822 F.2d 1088
Unpublished Disposition
NOTICE: Sixth Circuit Rule 24(c) states that citation of unpublished dispositions is disfavored except for establishing res judicata, estoppel, or the law of the case and requires service of copies of cited unpublished dispositions of the Sixth Circuit.
Artell M. HENRY, Plaintiff-Appellant,
v.
CITY OF DETROIT, MANPOWER DEPARTMENT, Defendant-Appellee.
No. 86-2144
United States Court of Appeals, Sixth Circuit.
May 26, 1987.
Before KEITH and NORRIS, Circuit Judges, and PECK, Senior Circuit Judge.
The plaintiff moves for counsel on appeal from the district court's order dismissing his employment discrimination case. This appeal has been referred to a panel of the court pursuant to Rule 9(a), Rules of the Sixth Circuit. After an examination of the record and the plaintiff's informal brief, this panel agrees unanimously that oral argument is not needed. Rule 34(a), Federal Rules of Appellate Procedure.
Henry filed his right to sue letter in the district court and requested counsel. When his motion was denied, he appealed to this court. In an en banc decision, this court held that the denial of a counsel motion was not appealable. Henry v. City of Detroit Manpower Dep't, 763 F.2d 757, 764 (6th Cir.) (en banc), cert. denied, 106 S.Ct. 604 (1985).

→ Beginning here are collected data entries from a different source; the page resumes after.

-- ==== Sys2Proof/Safety.lean ====
section
/-! DEFINITION. What counts as a safe run, in the terms the claims use: the invariants of a machine between operations, the
condition under which controller content may be claimed, and the spec's own listing of what each operation emits. -/

namespace Sys2Proof.Machine

/-! ### Events and what they leave -/

/-- The levels of the lines after a list of events: the last level written to each, else the level before. -/
def linesAfter (p : Pins) : List Event → Pins
  | [] => p
  | .pinWrite l v :: es => linesAfter (p.set l v) es
  | .pinConfig _ :: es => linesAfter p es
  | .xportSetup _ :: es => linesAfter p es
  | .spiByte _ :: es => linesAfter p es
  | .delayMs _ :: es => linesAfter p es
  | .delayUs _ :: es => linesAfter p es

/-- `s` after the events `es`: the trace extended, the lines at their last levels, the receiver having taken them, and
nothing else changed. -/
def State.play (s : State) (es : List Event) : State :=
  { s with trace := s.trace ++ es, pin := linesAfter s.pin es, rx := s.rx.events s.cfg es }

/-- The five events of one software bit (40_transport.md R121). -/
def bitEvents (c : Cfg) (x : Bool) : List Event :=
  [.pinWrite .sda (if x then .high else .low), .pinWrite .sclk .high, .delayUs c.tHalf, .pinWrite .sclk .low,
   .delayUs c.tHalf]

/-- The events of one byte: one event in hardware mode (40_transport.md R120), forty in software mode, bit 7 first (R121). -/
def byteEvents (c : Cfg) (b : Byte) : List Event :=
  match c.xport with
  | .hw => [.spiByte b]
  | .sw _ _ =>
    bitEvents c (b.getLsbD 7) ++ bitEvents c (b.getLsbD 6) ++ bitEvents c (b.getLsbD 5) ++ bitEvents c (b.getLsbD 4) ++
      bitEvents c (b.getLsbD 3) ++ bitEvents c (b.getLsbD 2) ++ bitEvents c (b.getLsbD 1) ++ bitEvents c (b.getLsbD 0)

/-- The events of one command: CD Low, the byte selector OR value, CD High (41_framer.md R140). -/
def commandEvents (c : Cfg) (r : Reg) (v : Byte) : List Event :=
  .pinWrite .cd .low :: byteEvents c (c.regmap.sel r ||| v) ++ [.pinWrite .cd .high]

/-- Events inside one chip-select bracket (41_framer.md R144). -/
def bracketEvents (body : List Event) : List Event := .pinWrite .cs .low :: body ++ [.pinWrite .cs .high]

/-- The events of `RESET` (42_lifecycle.md R163, R164). -/
def resetEvents (c : Cfg) : List Event :=
  [.pinWrite .rst .low, .delayMs c.tRstLow, .pinWrite .rst .high, .delayMs c.tRstRec]

/-- The events of `INIT_REGS` (42_lifecycle.md R162). -/
def initEvents (c : Cfg) (vbias : Byte) : List Event :=
  bracketEvents
    (commandEvents c .tempcomp c.initvals.tempcomp ++ commandEvents c .addrmode c.initvals.addrmode ++
      commandEvents c .framerate c.initvals.framerate ++ commandEvents c .bias c.initvals.bias ++
      commandEvents c .power c.initvals.power ++ [.delayMs c.tInitStab] ++ commandEvents c .gain 0x00 ++
      commandEvents c .gain vbias ++ commandEvents c .dispen c.valDisplayOn ++
      commandEvents c .orient c.orientCode.normal)

/-- The controller registers after the commands of `INIT_REGS` (42_lifecycle.md R162). -/
def initDevRegs (c : Cfg) (vbias : Byte) (d : DevRegs) : DevRegs :=
  { d with
    tempcomp := c.initvals.tempcomp
    addrmode := c.initvals.addrmode
    framerate := c.initvals.framerate
    bias := c.initvals.bias
    power := c.initvals.power
    gain := vbias
    dispen := c.valDisplayOn
    orient := c.orientCode.normal }

/-- The events that configure the lines in `BEGIN` (42_lifecycle.md R161). -/
def setupEvents (c : Cfg) : List Event :=
  match c.xport with
  | .hw => [.pinConfig .cs, .pinConfig .cd, .pinConfig .rst, .xportSetup .hw]
  | .sw _ _ =>
    [.pinConfig .cs, .pinConfig .cd, .pinConfig .rst, .pinConfig .sclk, .pinConfig .sda, .xportSetup .sw,
     .pinWrite .sclk .low, .pinWrite .sda .low]

/-- The nine command frames of `BEGIN` (42_lifecycle.md R173). -/
def beginFrames (c : Cfg) (vbias : Byte) : List Frame :=
  [ .cmd (some (c.regmap.tempcomp ||| c.initvals.tempcomp)), .cmd (some (c.regmap.addrmode ||| c.initvals.addrmode)),
    .cmd (some (c.regmap.framerate ||| c.initvals.framerate)), .cmd (some (c.regmap.bias ||| c.initvals.bias)),
    .cmd (some (c.regmap.power ||| c.initvals.power)), .cmd (some (c.regmap.gain ||| 0x00)),
    .cmd (some (c.regmap.gain ||| vbias)), .cmd (some (c.regmap.dispen ||| c.valDisplayOn)),
    .cmd (some (c.regmap.orient ||| c.orientCode.normal)) ]

/-- The events of one addressing triple (44_transfer.md R203). -/
def tripleEvents (c : Cfg) (column page : Nat) : List Event :=
  commandEvents c .colLo (BitVec.ofNat 8 (column % 16)) ++ commandEvents c .colHi (BitVec.ofNat 8 (column / 16 % 16)) ++
    commandEvents c .page (BitVec.ofNat 8 page)

/-- The frames of one addressing triple (44_transfer.md R203, 95_test_vectors.md `triple`). -/
def tripleFrames (c : Cfg) (column page : Nat) : List Frame :=
  [ .cmd (some (c.regmap.colLo ||| BitVec.ofNat 8 (column % 16))),
    .cmd (some (c.regmap.colHi ||| BitVec.ofNat 8 (column / 16 % 16))),
    .cmd (some (c.regmap.page ||| BitVec.ofNat 8 page)) ]

/-! ### The streamer's listing -/

/-- What a stream does, in order: an addressing triple for a page, or the byte at a source offset (44_transfer.md R210). -/
inductive StreamAct where
  | triple (page : Nat)
  | byte (off : Nat)
  deriving DecidableEq, Repr

/-- The written bands `B` of 44_transfer.md R210. -/
def writtenBands (c : Cfg) (y : Int) (h : Nat) : List Nat := (bandTops h).filter fun ty => inRange (y + ty) c.height

/-- The unclipped columns `C` of 44_transfer.md R210. -/
def sentColumns (c : Cfg) (x : Int) (w : Nat) : List Nat := (List.range w).filter fun tx => inRange (x + tx) c.width

/-- The acts of a stream (44_transfer.md R210): for each written band its triple, with the page of the band's top row
(R211), then the byte of each unclipped column at its source offset (R205). -/
def streamActs (c : Cfg) (x y : Int) (w h : Nat) : List StreamAct :=
  (writtenBands c y h).flatMap fun ty : Nat =>
    .triple ((y + ty) / 8).toNat :: (sentColumns c x w).map fun tx : Nat => .byte (w * (ty / 8) + tx)

/-- The events of an act, given the source's bytes. -/
def actEvents (c : Cfg) (x : Int) (bytes : Nat → Byte) : StreamAct → List Event
  | .triple page => tripleEvents c (max x 0).toNat page
  | .byte off => byteEvents c (bytes off)

/-- The frames of an act, given the source's bytes. -/
def actFrames (c : Cfg) (x : Int) (bytes : Nat → Byte) : StreamAct → List Frame
  | .triple page => tripleFrames c (max x 0).toNat page
  | .byte off => [.data (some (bytes off))]

/-- The controller registers after an act. -/
def actRegs (x : Int) (d : DevRegs) : StreamAct → DevRegs
  | .triple page =>
    ((d.set .colLo (BitVec.ofNat 8 ((max x 0).toNat % 16))).set .colHi
      (BitVec.ofNat 8 ((max x 0).toNat / 16 % 16))).set .page (BitVec.ofNat 8 page)
  | .byte _ => d

/-- The byte of a source at an offset, where it can be read; any value elsewhere. -/
def sourceByte (s : State) : Source → Nat → Byte
  | .buffer, off => (readBuf s off).val
  | .array bytes, off => (bytes[off]?).getD 0

/-- A source byte that is there and, in the pixel buffer, has no `Unknown` bit (44_transfer.md R206). -/
def readable (s : State) : Source → Nat → Prop
  | .buffer, off => off < s.cfg.bufLen ∧ (readBuf s off).defined = true
  | .array bytes, off => off < bytes.length

/-- What a stream leaves in the controller registers: all its triples when every byte can be read, else those before the first
byte that cannot (44_transfer.md R206, R210; registers as value bytes sent, log 18). -/
def StreamRecorded (x : Int) (acts : List StreamAct) (src : Source) (s t : State) : Prop :=
  ((∀ off, .byte off ∈ acts → readable s src off) → t.devRegs = acts.foldl (actRegs x) s.devRegs) ∧
  ∀ before off after, acts = before ++ .byte off :: after → (∀ o, .byte o ∈ before → readable s src o) →
    ¬ readable s src off → t.devRegs = before.foldl (actRegs x) s.devRegs

/-! ### Marks -/

/-- The marks after `requireReady` (42_lifecycle.md R167). -/
def readyMarks (s : State) : Marks :=
  { s.marks with preReady := s.marks.preReady || decide (s.ctl ≠ .ready) }

/-- The marks after data bytes while CD is at its level in `s` (41_framer.md R141). -/
def dataMarks (m : Marks) (s : State) : Marks :=
  { m with dataCdNotHigh := m.dataCdNotHigh || decide (s.pin.cd ≠ .high) }

/-! ### Invariants of the machine between operations -/

/-- The lines between operations: CD is never left Low, CS is left Low only by a fault (10_state.md R48, 60_exceptions.md
R241), SCLK is never left High in software mode (40_transport.md R124), and the software lines are never driven in
hardware mode (10_state.md R34). -/
structure State.LinesAtRest (s : State) : Prop where
  cd_released : s.pin.cd ≠ .low
  cs_released : s.fault = none → s.pin.cs ≠ .low
  sclk_low    : ∀ clk dat, s.cfg.xport = .sw clk dat → s.pin.sclk ≠ .high
  hw_serial   : s.cfg.xport = .hw → s.pin.sclk = .unknown ∧ s.pin.sda = .unknown

/-- The receiver is the fold of the trace (10_state.md R45, R46), has seen the lines at their levels, and holds no partial
byte between operations (40_transport.md R132). -/
structure State.ReceiverFollows (s : State) : Prop where
  is_fold     : s.rx = Rx.ofTrace s.cfg s.trace
  sees_lines  : s.rx.lv = s.pin
  whole_bytes : s.rx.count = 0 ∧ s.rx.shift = some 0

/-- Everything that holds of a machine between operations. -/
structure State.Inv (s : State) : Prop where
  lines    : s.LinesAtRest
  receiver : s.ReceiverFollows
  memory   : s.memWf = true

/-- The receiver can take whole bytes: it has seen the lines at their levels, holds no partial byte, and in software mode
sees SCLK not High. -/
structure State.ReceiverAtRest (s : State) : Prop where
  sees_lines  : s.rx.lv = s.pin
  whole_bytes : s.rx.count = 0 ∧ s.rx.shift = some 0
  sclk_low    : ∀ clk dat, s.cfg.xport = .sw clk dat → s.pin.sclk ≠ .high

/-- The controller's content is determined: no fault and no mark (10_state.md R38, R39, 20_memory.md R71). -/
def State.determined (s : State) : Prop := s.fault = none ∧ devUndefined s = false

/-! ### The two transport modes side by side -/

/-- Two states that differ only in the transport: its variant, the software lines, the trace. Everything else, the frames
and the controller among it, is the same (40_transport.md R123). -/
structure SameButTransport (s t : State) : Prop where
  cfg      : { s.cfg with xport := t.cfg.xport } = t.cfg
  cs       : s.pin.cs = t.pin.cs
  cd       : s.pin.cd = t.pin.cd
  rst      : s.pin.rst = t.pin.rst
  conf     : s.pinsConfigured = t.pinsConfigured
  ctl      : s.ctl = t.ctl
  marks    : s.marks = t.marks
  fault    : s.fault = t.fault
  buf      : s.buf = t.buf
  frames   : s.rx.frames = t.rx.frames
  dev      : s.rx.dev = t.rx.dev
  devRegs  : s.devRegs = t.devRegs
  arrays   : s.arrays = t.arrays
  pending  : s.pending = t.pending
  issuer   : s.issuer = t.issuer

end Sys2Proof.Machine
end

When the case returned to the district court, the magistrate entered a pretrial order requiring the plaintiff to file a pretrial statement. Instead, the plaintiff asked to hold the case in abeyance while he gathered a panel of non-lawyers to review the decision of this court. After further proceedings, the magistrate recommended the dismissal of the case for lack of prosecution. In response to the magistrate's report, Henry filed a request to dismiss the recommendation. The district court then entered an order dismissing the case because Henry failed to file objections.

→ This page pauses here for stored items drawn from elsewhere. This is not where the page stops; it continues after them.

-- ==== Sys2Proof/Certificates/Slice0/Obligations.lean ====
section
/-! DEFINITION. The statements for the provers. Each docstring names the rule of spec/ it formalises, or says that it is the
model's own choice and names its log entry. -/

open Sys2Proof Sys2Proof.Machine

/-! ### Decoding and stepping -/

/-- A few bytes of the reference map, written out from 93_implementation_defined.md G1 to G3 (general knowledge, log 2),
decode to the operations they stand for (30_encoding.md R102), and one line of text to its host operation (R100). Rows with
more mask bits are tried first in every map: with the gain selector 0xF1 and the page selector 0xF0, 0xF1 is a gain byte. -/
def Obligations.ReferenceBytesDecode : Prop :=
  decodeTableWord 8 0xB3 = some (.cmdPage 3) ∧
  decodeTableWord 8 0x1B = some (.cmdColHi 0xB) ∧
  decodeTableWord 8 0x8A = some .cmdAddrmode ∧
  decodeTableWord 8 0xAF = some (.cmdDispen 1) ∧
  decodeTableWord 8 0xC4 = some (.cmdOrient 4) ∧
  decodeTableWord 8 0x4A = some (.cmdScroll 10) ∧
  decodeTableWord 8 0xC9 = some (.cmdGain 0x48) ∧
  decodeWire Cfg.reference .data [0x8A] = .ok (.data 0x8A) ∧
  decodeWire { Cfg.reference with regmap := { RegMap.reference with gain := 0xF1, page := 0xF0 } } .command [0xF1] =
    .ok (.cmdGain 0) ∧
  decodeLine [] Cfg.reference (ascii ['S', 'C', 'R', 'O', 'L', 'L', ' ', '1', '0']) = .ok (.scroll 10)

/-- Decoding a wire unit loses no bit, whatever the configuration: the operation read encodes to the byte it was read from,
with its class (30_encoding.md R91, R92, R95, R102). -/
def Obligations.WireDecodeLosesNoBit : Prop :=
  ∀ (c : Cfg) (cls : WireClass) (bytes : List Byte) (i : Instr),
    decodeWire c cls bytes = .ok i → ∃ b, bytes = [b] ∧ encodeWire c i = some (cls, b)

/-- With the reference map, every wire operation whose value lies in its row's value field decodes from its own byte. A gain
byte is excluded where it reads as another command (30_encoding.md R102, 93_implementation_defined.md U16). The map is the
spec's general knowledge (log 2). -/
def Obligations.WireEncodeThenDecode : Prop :=
  ∀ (c : Cfg) (i : Instr) (cls : WireClass) (b : Byte),
    c.regmap = RegMap.reference → c.initvals = InitVals.reference → encodeWire c i = some (cls, b) →
    (match i with
      | .cmdGain v => v &&& 0x81 = 0 ∧ b ≠ 0xA1 ∧ b ≠ 0xEB ∧ b ≠ 0xA5 ∧ b ≠ 0xA7 ∧ b ≠ 0xAF ∧ b &&& 0xF0 ≠ 0xB0
      | .cmdDispen v => v &&& 0xFE = 0
      | .cmdInverse v => v &&& 0xFE = 0
      | .cmdAllon v => v &&& 0xFE = 0
      | .cmdOrient v => v &&& 0xF9 = 0
      | .cmdScroll v => v &&& 0xC0 = 0
      | _ => True) →
    decodeWire c cls [b] = .ok i

/-- Every well-formed host operation decodes from the line it is written as, whatever the configuration; a bitmap's array
under any name without a blank, comma or semicolon that stands for it (30_encoding.md R97, R100). -/
def Obligations.LineEncodeThenDecode : Prop :=
  ∀ (c : Cfg) (arrays : HostArrays) (name : List Byte) (i : Instr) (line : List Byte),
    i.wellFormed = true → encodeLine name i = some line →
    (∀ x y w h image, i = .bitmap x y w h image →
      HostArrays.find arrays name = some image ∧
      ∀ b ∈ name, b ≠ 0x20 ∧ b ≠ 0x09 ∧ b ≠ 0x2C ∧ b ≠ 0x3B) →
    decodeLine arrays c line = .ok i

/-- The pseudo-operations expand before execution (30_encoding.md R101; the spec's decisions D5, D27). -/
def Obligations.PseudoOperationsExpand : Prop :=
  ∀ (c : Cfg) (arrays : HostArrays),
    decodeLine arrays c (ascii ['F', 'L', 'U', 'S', 'H']) = .ok (.transfer 0 0 c.bufWidth c.bufHeight) ∧
    decodeLine arrays c (ascii ['D', 'I', 'S', 'P', 'L', 'A', 'Y', '_', 'O', 'F', 'F']) = .ok (.displayEnable 0) ∧
    decodeLine arrays c (ascii ['D', 'I', 'S', 'P', 'L', 'A', 'Y', '_', 'O', 'N']) =
      .ok (.displayEnable c.valDisplayOn)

The district court incorrectly held that Henry had failed to file objections. The court should have construed the request to dismiss the report as objections. Therefore, this appeal is not barred under 28 U.S.C. Sec. 636(b)(1) and Thomas v. Arn, 106 S.Ct. 466, 475 (1985).
Nevertheless, the district court's order can be affirmed for other reasons. Russ' Kwik Car Wash, Inc. v. Marathon Petroleum Co., 772 F.2d 214, 216 (6th Cir. 1985) (per curiam). The general rule is that the dismissal of an action for failure to comply with a pretrial order is a harsh sanction. The court should only order dismissal in extreme circumstances showing a clear record of delay. Carter v. City of Memphis, Tenn., 636 F.2d 159, 161 (6th Cir. 1980) (per curiam).

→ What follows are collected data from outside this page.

-- ==== Sys2Proof/Laws/Receiver.lean ====
section
/-! SUPPORT. What the reference receiver makes of the block's events: a whole byte sent while CS is Low becomes one frame,
classified by CD, in both transport modes; a byte sent otherwise is ignored (40_transport.md R123, R129 to R131,
41_framer.md R142). -/

namespace Sys2Proof.Machine

/-- The receiver between whole bytes, having seen the lines at `p`. -/
structure Rx.Rested (c : Cfg) (rx : Rx) (p : Pins) : Prop where
  lv    : rx.lv = p
  count : rx.count = 0
  shift : rx.shift = some 0
  sclk  : ∀ clk dat, c.xport = .sw clk dat → p.sclk ≠ .high

/-- Bit k of the byte at page p is the pixel of row 8p + k (20_memory.md R66). -/
theorem pixel_eq (width : Nat) (d : Dev) (page col k : Nat) (hk : k < 8) :
    d.pixel width (8 * page + k) col = (d.readRam width page col).map fun b => b.getLsbD k := by
  have h1 : (8 * page + k) / 8 = page := by omega
  have h2 : (8 * page + k) % 8 = k := by omega
  simp only [Dev.pixel, h1, h2]

/-- Eight bits of a byte, shifted in most significant first, are the byte (20_memory.md R63). -/
theorem shiftIn_bits (b : Byte) :
    (bitsMsbFirst b).foldl (fun sh x => shiftIn sh (some x)) (some 0) = some b := by
  revert b; decide +kernel

/-- The receiver after one whole byte: one frame and its effect on the controller, the lines as the byte leaves them. -/
def Rx.taken (c : Cfg) (rx : Rx) (f : Frame) (p : Pins) : Rx where
  lv := p
  shift := some 0
  count := 0
  frames := rx.frames ++ [f]
  dev := rx.dev.frame c f

theorem rx_eq (rx : Rx) (lv : Pins) (sh : Option Byte) (n : Nat) (fr : List Frame) (d : Dev)
    (h1 : rx.lv = lv) (h2 : rx.shift = sh) (h3 : rx.count = n) (h4 : rx.frames = fr) (h5 : rx.dev = d) :
    rx = ⟨lv, sh, n, fr, d⟩ := by
  cases rx; simp_all

/-- A byte sent while CS is Low is received as one frame, classified by CD. -/
theorem rx_byteEvents_listening (c : Cfg) (rx : Rx) (p : Pins) (b : Byte) (h : rx.Rested c p) (hcs : p.cs = .low) :
    rx.events c (byteEvents c b) = rx.taken c (classify p.cd (some b)) (linesAfter p (byteEvents c b)) := by
  obtain ⟨lv, sh, n, fr, d⟩ := rx
  obtain ⟨hlv, hn, hsh, hck⟩ := h
  obtain rfl : lv = p := hlv
  obtain rfl : n = 0 := hn
  obtain rfl : sh = some 0 := hsh
  have hb := shiftIn_bits b
  simp only [bitsMsbFirst, List.foldl] at hb
  simp at hb
  cases hx : c.xport with
  | hw =>
    simp [byteEvents, hx, Rx.event, hcs, bitsMsbFirst, Rx.bit, Rx.complete, hb, Rx.taken, linesAfter]
  | sw clk dat =>
    have hck := hck clk dat hx
    have lb : ∀ x : Bool, levelBit (if x = true then Level.high else Level.low) = some x := by decide
    simp [byteEvents, hx, Rx.event, hcs, bitEvents, Rx.edge, Pins.set, Rx.bit, Rx.complete, hb, Rx.taken, linesAfter, lb,
      hck]

/-- A byte sent while CS is not Low is not received; only the levels move (40_transport.md R129, R130). -/
theorem rx_byteEvents_ignored (c : Cfg) (rx : Rx) (b : Byte) (hcs : rx.lv.cs ≠ .low) :
    rx.events c (byteEvents c b) = { rx with lv := linesAfter rx.lv (byteEvents c b) } := by
  cases hx : c.xport with
  | hw => simp [byteEvents, hx, Rx.event, hcs, linesAfter]
  | sw clk dat => simp [byteEvents, hx, Rx.event, hcs, bitEvents, Rx.edge, Pins.set, linesAfter]

/-- Whole bytes leave the receiver between whole bytes. -/
theorem rested_byteEvents (c : Cfg) (rx : Rx) (p : Pins) (b : Byte) (h : rx.Rested c p) :
    (rx.events c (byteEvents c b)).Rested c (linesAfter p (byteEvents c b)) := by
  have hk : ∀ clk dat, c.xport = .sw clk dat → (linesAfter p (byteEvents c b)).sclk ≠ .high := by
    intro clk dat hx; simp [linesAfter_byteEvents_sclk c b p clk dat hx]
  by_cases hcs : p.cs = .low
  · rw [rx_byteEvents_listening c rx p b h hcs]
    exact ⟨rfl, rfl, rfl, hk⟩
  · rw [rx_byteEvents_ignored c rx b (by rw [h.lv]; exact hcs), h.lv]
    exact ⟨rfl, h.count, h.shift, hk⟩

/-- A command sent while CS is Low is received as one command frame (41_framer.md R140, 40_transport.md R131). -/
theorem rx_commandEvents_listening (c : Cfg) (rx : Rx) (p : Pins) (r : Reg) (v : Byte) (h : rx.Rested c p)
    (hcs : p.cs = .low) :
    rx.events c (commandEvents c r v) =
      rx.taken c (.cmd (some (c.regmap.sel r ||| v))) (linesAfter p (commandEvents c r v)) := by
  have hr : ({ rx with lv := p.set .cd .low } : Rx).Rested c (p.set .cd .low) :=
    ⟨rfl, h.count, h.shift, fun clk dat hx => h.sclk clk dat hx⟩
  have he : rx.event c (.pinWrite .cd .low) = { rx with lv := p.set .cd .low } := by
    simp [Rx.event, Rx.edge, h.lv]
  simp only [commandEvents, List.cons_append, rx_events_cons, rx_events_append, he, rx_events_nil,
    rx_byteEvents_listening c _ _ _ hr hcs]
  simp [Rx.event, Rx.edge, Rx.taken, linesAfter, classify, Pins.set]

/-- A command leaves the receiver between whole bytes. -/
theorem rested_commandEvents (c : Cfg) (rx : Rx) (p : Pins) (r : Reg) (v : Byte) (h : rx.Rested c p) :
    (rx.events c (commandEvents c r v)).Rested c (linesAfter p (commandEvents c r v)) := by
  have he : rx.event c (.pinWrite .cd .low) = { rx with lv := p.set .cd .low } := by
    simp [Rx.event, Rx.edge, h.lv]
  have hr : ({ rx with lv := p.set .cd .low } : Rx).Rested c (p.set .cd .low) :=
    ⟨rfl, h.count, h.shift, fun clk dat hx => h.sclk clk dat hx⟩
  have h2 := rested_byteEvents c _ _ (c.regmap.sel r ||| v) hr
  simp only [commandEvents, List.cons_append, rx_events_cons, rx_events_append, he, rx_events_nil, linesAfter,
    linesAfter_append]
  exact ⟨by simp [Rx.event, Rx.edge, h2.lv], by simpa [Rx.event, Rx.edge] using h2.count,
    by simpa [Rx.event, Rx.edge] using h2.shift, fun clk dat hx => by simpa [Pins.set] using h2.sclk clk dat hx⟩

/-- Driving CS Low starts a bracket: the levels move and nothing else (41_framer.md R144). -/
theorem rx_cs_low (c : Cfg) (rx : Rx) : rx.event c (.pinWrite .cs .low) = { rx with lv := rx.lv.set .cs .low } := rfl

/-- Driving CS High with no partial byte: the levels move and nothing else (40_transport.md R132). -/
theorem rx_cs_high (c : Cfg) (rx : Rx) (h0 : rx.count = 0) (h1 : rx.shift = some 0) :
    rx.event c (.pinWrite .cs .high) = { rx with lv := rx.lv.set .cs .high } := by
  cases rx; simp_all [Rx.event, Rx.edge, Rx.clearPartial]

end Sys2Proof.Machine
end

In the present case, the plaintiff deliberately refused to comply with the magistrate's pretrial order. Even after the magistrate filed a report recommending that the case be dismissed for lack of prosecution, the plaintiff still insisted on a delay in the case in order to continue to pursue his counsel issue. These deliberate choices not to comply with the order of the magistrate do show a clear record of delay in this case. So the district court's dismissal can be affirmed under Rule 41(b), Federal Rules of Civil Procedure.
The motion for counsel is denied. The order of the district court is affirmed under Rule 9(b)(5), Rules of the Sixth Circuit, because the issues are not substantial and do not require oral argument.